Something is wrong with SPE 166423. Two days I'm trying to repeat the example in SPE 166423 (see text just below fig. 7). Please correct me where is my fault.

Input data
Metal = CS 1018
Erosion rate ER[sub]Li[/sub] = 6.5E-10 dimensionless
Thickness Loss Ratio TLR = 0.258 mm/y = 2.58E-4 m/y
DN pipe = 4 in = 100 mm = 0.1 m
Entrainment fraction (volumetric?) EF = 0.14 dimensionless
Gas superficial velocity = 30 m/s
Liquid superficial velocity = 0.09 m/s

Calculation
Impact Area A[sub]p[/sub] = πDN[sup]2[/sup]/4 = 3.14 * 0.1 m * 0.1 m / 4 = = 7.85E-3 m[sup]2[/sup]
Volume of dropless V[sub]drops[/sub] = TLR*A[sub]p[/sub]/ER[sub]Li[/sub] = 2.58E-4 m/y * 7.85E-3 m[sup]2[/sup] / 6.5E-10 = 3.11E3 m[sup]3[/sup]/y
Volume of dropless V[sub]drops[/sub] = 3.11E3 m[sup]3[/sup]/y / ( 8.76E3 h/y * 3.6E3 s/h) = 9.86E-5 m[sup]3[/sup]/s
Total volumetric flowrate (gas+liq)V[sub]total[/sub] = V[sub]drops[/sub]/EF = 9.86E-5 m[sup]3[/sup]/s / 0.14 = 7.04E-4 m[sup]3[/sup]/s
Mixture velocity (gas+liq) = V[sub]total[/sub]/A[sub]p[/sub] = 7.04E-4 m[sup]3[/sup]/s / 7.85E-3 m[sup]2[/sup] = 0.09 m/s

Output
My mixture velocity is equal to Tulsa's liquid superficial velocity. It makes no sense.
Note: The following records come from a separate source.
-- ==== Sys2Proof/Laws/PerInstr.lean ====
section
/-! SUPPORT. A fact of every command's encoding, one lemma per constructor: the top byte of its word is its opcode (R90). -/

namespace Sys2Proof.Laws.OpcodeByte

/-- The top byte of a command's word is the opcode of its row in R93. -/
def Statement (i : Instr) : Prop := opByte (encode i) = i.op.code

/-- The top byte of an operand-free word is its opcode. -/
theorem bare (b : Byte) : opByte (b ++ 0#24) = b := by
  apply BitVec.eq_of_toNat_eq
  rw [opByte_toNat, toNat_bare]; omega

theorem nop : Statement .nop := bare _
theorem rst : Statement .rst := bare _
theorem pclr : Statement .pclr := bare _
theorem push (imm8 : Byte) : Statement (.push imm8) := by
  apply BitVec.eq_of_toNat_eq
  have := imm8.isLt
  rw [opByte_toNat, encode_push_toNat]; change _ = 0x11; omega
theorem pad : Statement .pad := bare _
theorem gclr : Statement .gclr := bare _
theorem find (k : Nat) : Statement (.find k) := by
  apply BitVec.eq_of_toNat_eq
  rw [opByte_toNat, encode_find_toNat]; change _ = 0x21; omega
theorem time : Statement .time := bare _
theorem data : Statement .data := bare _
theorem build : Statement .build := bare _
theorem sets (imm16 : Half) : Statement (.sets imm16) := by
  apply BitVec.eq_of_toNat_eq
  have := imm16.isLt
  rw [opByte_toNat, encode_sets_toNat]; change _ = 0x30; omega
theorem setq (imm16 : Half) : Statement (.setq imm16) := by
  apply BitVec.eq_of_toNat_eq
  have := imm16.isLt
  rw [opByte_toNat, encode_setq_toNat]; change _ = 0x31; omega
theorem rast : Statement .rast := bare _
theorem rdb (idx : Nat) : Statement (.rdb idx) := by
  apply BitVec.eq_of_toNat_eq
  rw [opByte_toNat, encode_rdb_toNat]; change _ = 0x40; omega
theorem rdg (row col : Nat) : Statement (.rdg row col) := by
  apply BitVec.eq_of_toNat_eq
  rw [opByte_toNat, encode_rdg_toNat]; change _ = 0x41; omega
theorem rdr (reg : Nat) : Statement (.rdr reg) := by
  apply BitVec.eq_of_toNat_eq
  rw [opByte_toNat, encode_rdr_toNat]; change _ = 0x42; omega

end Sys2Proof.Laws.OpcodeByte
end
If one considerS superficial velocity difference between gas and liquid then mixture velocity shall be between gas and liquid velocity. But instead of this mixture velocity is equal to liquid.

Does it mean next?
Two phase fluid goes through pipe with velocity 30 m/s, this fluid has 14% of liquid in form of ~200 µm droplets. These droplets strike impingement area with velocity 0.09 m/s (!) and cause erosion?
What?
 
A lot has been written, let me sum up:

1. In non-corrosive no-solids two phase service some erosion can occure. This erosion is a result of high velocity.
2. Threshold velocity can be considered:
- for stainless steel 80-100 m/s
- for carbon steel 30-80 m/s
3. For erosion prediction API 14E and ISO 13703 are widely used.
4. There known researches exist which state API 14E / ISO 13703 erosion prediction overestimates erosion velocity. This point is accepted by some huge oil and gas corporations design practices.
5. Instead of this API 14E / ISO 13703 are kept on in service in many companies.
6. Other erosion models were developed. These models were made on water/air and brine/air mixtures as these mixtures are easy to work with in laboratory. There is no signs these models were tested on real oil and gas facilities as a good engineering practice requires.
7. These models are not widely accepted. They are academic researches but not engineering practices. These models have no:
- limits of applicability
- accuracy
- reproducibility
8. SPE 166423 is general known as a good source that criticises API 14E / ISO 13703. Model in SPE 166423 can't be used as it has unknown input data:
- droplets diameter
- impact velocity
- total volume of droplets
9. Lack of good engineereng practice (and other non engineering reasons) is a reason why many companies keep on using API 14E / ISO 13703 erosion model.

Forum, please correct me where I'm wrong.